I was going to include a range in decimal numbers and apply that to the nearest alphabet character within that range, but I don’t think that will work because more often than not the offspring will just end up reverting to one of the two characters from which it was created. From this perspective, the BBC may be a very useful portion of the AS program.

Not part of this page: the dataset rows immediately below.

/-- A command frame determines its payload. -/
theorem commandFrame_payload_injective {sel : Byte} {P Q : Payload} (h : commandFrame sel P = commandFrame sel Q) :
    P = Q := by
  cases P
  cases Q
  simp only [commandFrame, List.cons.injEq] at h
  simp [h]

/-- The byte at offset 4 is seen at offset 17 too, and nowhere else (R167, R172). -/
theorem commandFrame_with_p4 (sel : Byte) (P : Payload) (b : Byte) :
    commandFrame sel { P with p4 := b }
      = ((commandFrame sel P).set 4 b).set 17 (byteAt (commandFrame sel { P with p4 := b }) 17) := by
  simp [commandFrame, byteAt]

/-- Settles O48. -/
theorem sleepAndWakeFramesDiffer : Obligations.SleepAndWakeFramesDiffer := by
  intro s t u distinct runSleep runWake same
  rw [(fixedCommandsReturnTheirTemplate s 0).1.1] at runSleep
  rw [(fixedCommandsReturnTheirTemplate s 0).2.1.1] at runWake
  cases runSleep
  cases runWake
  exact distinct (commandFrame_payload_injective (EncResult.frame.inj (Option.some.inj same)))

/-- Settles O49: the two frames are the same but for the parameter's byte and the checksum, which sums it. -/
theorem periodFramesDifferByTheParameter : Obligations.PeriodFramesDifferByTheParameter := by
  intro s p q hp0 hp1 hq0 hq1
  refine ⟨_, _, _, _, exec_enc_setPeriod_accepted s hp0 hp1, exec_enc_setPeriod_accepted s hq0 hq1, rfl, rfl,
    zext8_toNat hp0 (by omega), zext8_toNat hq0 (by omega), ?checksum, fun o h4 h17 => ?others⟩
  case checksum =>
    simp only [byteAt, commandFrame, List.getD_cons_succ, List.getD_cons_zero]
    ring
  case others =>
    rw [commandFrame_with_p4, byteAt_set_ne _ h17, byteAt_set_ne _ h4]
    conv => rhs; rw [commandFrame_with_p4, byteAt_set_ne _ h17, byteAt_set_ne _ h4]

/-- The outbound tag is no source tag, so the attempt is dropped there, and the rest starts from the reset state (R175,
R191). -/
theorem feedAll_commandFrame (sel : Byte) (P : Payload) :
    feedAll Decoder.reset (commandFrame sel P)
      = ((feedAll Decoder.reset ((commandFrame sel P).drop 2)).1,
          ⟨none, none⟩ :: ⟨none, some (.badTag 0xB4)⟩ :: (feedAll Decoder.reset ((commandFrame sel P).drop 2)).2) := by
  have split : commandFrame sel P = [0xAA, 0xB4] ++ (commandFrame sel P).drop 2 := rfl
  have head : feedAll Decoder.reset [0xAA, 0xB4] = (Decoder.reset, [⟨none, none⟩, ⟨none, some (.badTag 0xB4)⟩]) := rfl
  generalize (commandFrame sel P).drop 2 = rest at split
  rw [split, feedAll_append, head]
  rfl

/-- Settles O51. -/
theorem aCommandFrameIsNoInboundFrame : Obligations.ACommandFrameIsNoInboundFrame := by
  intro T c p f henc
  obtain ⟨sel, P, rfl, -⟩ := encodeCommand_eq_frame henc
  refine ⟨⟨_, _, rfl, feedAll_commandFrame sel P⟩, fun noStart => ?_⟩
  rw [feedAll_commandFrame, bytesWithoutAStartMarkerAreIgnored _ noStart]
  rfl

end Sys2Proof.Machine
end

section
/-! PROOF. Frames: what a decoder in its reset state makes of a frame, from the offset maps (R57, R81, R83, R134). -/

namespace Sys2Proof.Machine

/-! ## The offset maps -/

/-- The part of R134 that is settled before the tail: length, start marker, discriminators and the ACK06 mode. -/
structure Headed (k : Kind) (f : List Byte) : Prop where
  kind : k ≠ .none
  length : f.length = k.length
  start : byteAt f 0 = 0xAA
  discriminated : k.discriminatedBy f = true
  mode : k = .ack06 → byteAt f 3 = 0x00 ∨ byteAt f 3 = 0x01

theorem validFrame_iff {k : Kind} {f : List Byte} :
    validFrame k f = true ↔
      Headed k f ∧ byteAt f (f.length - 2) = csum (payloadRegion f) ∧ byteAt f (f.length - 1) = 0xAB := by
  simp only [validFrame, Bool.and_eq_true, Bool.or_eq_true, decide_eq_true_eq, beq_iff_eq]
  constructor
  · rintro ⟨⟨⟨⟨⟨⟨hk, hlen⟩, h0⟩, hd⟩, hm⟩, hcs⟩, hend⟩
    exact ⟨⟨hk, hlen, h0, hd, by tauto⟩, hcs, hend⟩
  · rintro ⟨⟨hk, hlen, h0, hd, hm⟩, hcs, hend⟩
    exact ⟨⟨⟨⟨⟨⟨hk, hlen⟩, h0⟩, hd⟩, by tauto⟩, hcs⟩, hend⟩
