-- ==== Sys2Proof/Machine/Step.lean ====
section
/-! DEFINITION. One step of the machine: an idle block runs the next request to its response (spec/00_scope.md R2), a busy
one performs the next small step of its operation (spec/10_state.md R27), and a reset comes before both
(spec/70_reset_and_hazards.md R116). -/

namespace Sys2Proof.Machine

def step (s : State) : Host.Outcome State Fault Refusal :=
  match fetch s with
  | .nothing => .next s
  | .run i t => exec i t
  | .micro a t => toOutcome (perform a t)
  | .outside e t => outside e t
  | .stop r => .refused r
  | .lost f => .fault f

/-- `s` with one word of the opcode table where `step` takes its next instruction from. -/
def State.withFetchWord (s : State) (nbits w : Nat) : State := placeWord s nbits w

end Sys2Proof.Machine
end

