-- ==== Sys2Proof/Machine/Core.lean ====
section
/-! DEFINITION. The machine as the host runs it. -/

def Sys2Proof.core : Host.Core := { State := Sys2Proof.Machine.State, Fault := Sys2Proof.Machine.Fault, Refusal := Sys2Proof.Machine.Refusal, step := Sys2Proof.Machine.step, reset := Sys2Proof.Machine.State.reset }
end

So, o1 become “h” and o2 becomes “8″, converting gen1 characters to:

o1=h:
0000000000000000
0000110000000000
0000110000000000
0000110000000000
0000110111000000
0000111111100000
0000111000110000
0000110000110000
0000110000110000
0000110000110000
0000110000110000
0000110000110000
0000110000110000
0000110000110000
0000000000000000
0000000000000000

h, Binary String: 0000000000000000000011000000000000001100000000000000110000000000000011011100000000001111111000000000111000110000000011000011000000001100001100000000110000110000000011000011000000001100001100000000110000110000000011000011000000000000000000000000000000000000
h, Binary-Decimal conversion: 1149389193936678235951120191876555791760811195370319884

o2=8:
0000001111000000
0000011111100000
0000110000110000
0000100000010000
0000100000010000
0000110000110000
0000011111000000
0000011111100000
0000110000110000
0000100000010000
0000100000010000
0000100000010000
0000110000110000
0000011111100000
0000001111000000
0000000000000000

8, Binary String: 0000001111000000000001111110000000001100001100000000100000010000000010000001000000001100001100000000011111000000000001111110000000001100001100000000100000010000000010000001000000001000000100000000110000110000000001111110000000000011110000000000000000000000
8, Binary-Decimal conversion: 23539885800661303801528815919744719668529798326595472592908

So the gen1 now looks like:
1. (b) 766259462624453036391004127445265907255673543052767246
2. (b) 766259462624453036391004127445265907255673543052767246
3. (h) 1149389193936678235951120191876555791760811195370319884
4. (8) 23539885800661303801528815919744719668529798326595472592908

From which we evaluate the fitness again (“8″ clearly will be the new dominate gene) and so on, generation after generation…

*Conclusion*

This is the basic gist of Alphabet Soup by GA. The final aspect of using GA is to incorporate mutations: the random changing of various pixels within the letters, which will obviously introduce the same effect of crossover in adding to the population of letters. Mutations will only be applied to a small portion of the entire population in each generation, just like in nature. With only 4 characters to choose from, let’s say there are no mutations in this particular generation. That gives us the current pool of characters, including the initial population, gen0 and the current generation (gen1):

[POPinit][gen0] [gen1]
[A,B,a,b][b,b,b,A][b,b,h,8]

So, we have 6 “b”s, 2 “A”s, 1 “a”, 1 “h”, 1 “B” and 1 “8″ floating around. Granted this is an example run, but it plays out pretty realistically: note that the dominate gene (b) is taking up quite a bit of the population, while a and B have not grown at all in population. “h” and “8″ are the new kids on the block, and they will have a direct impact on the future generations, again based on their fitness for reproduction and crossover–with a little bit of mutation thrown in here and there.

One of the core questions remains: How do we make the shapes of the characters matter? In other words, how do we specify the importance of various pixels? This, I believe, can also be accomplished through the BBC, and I have some ideas for that. But more on that later.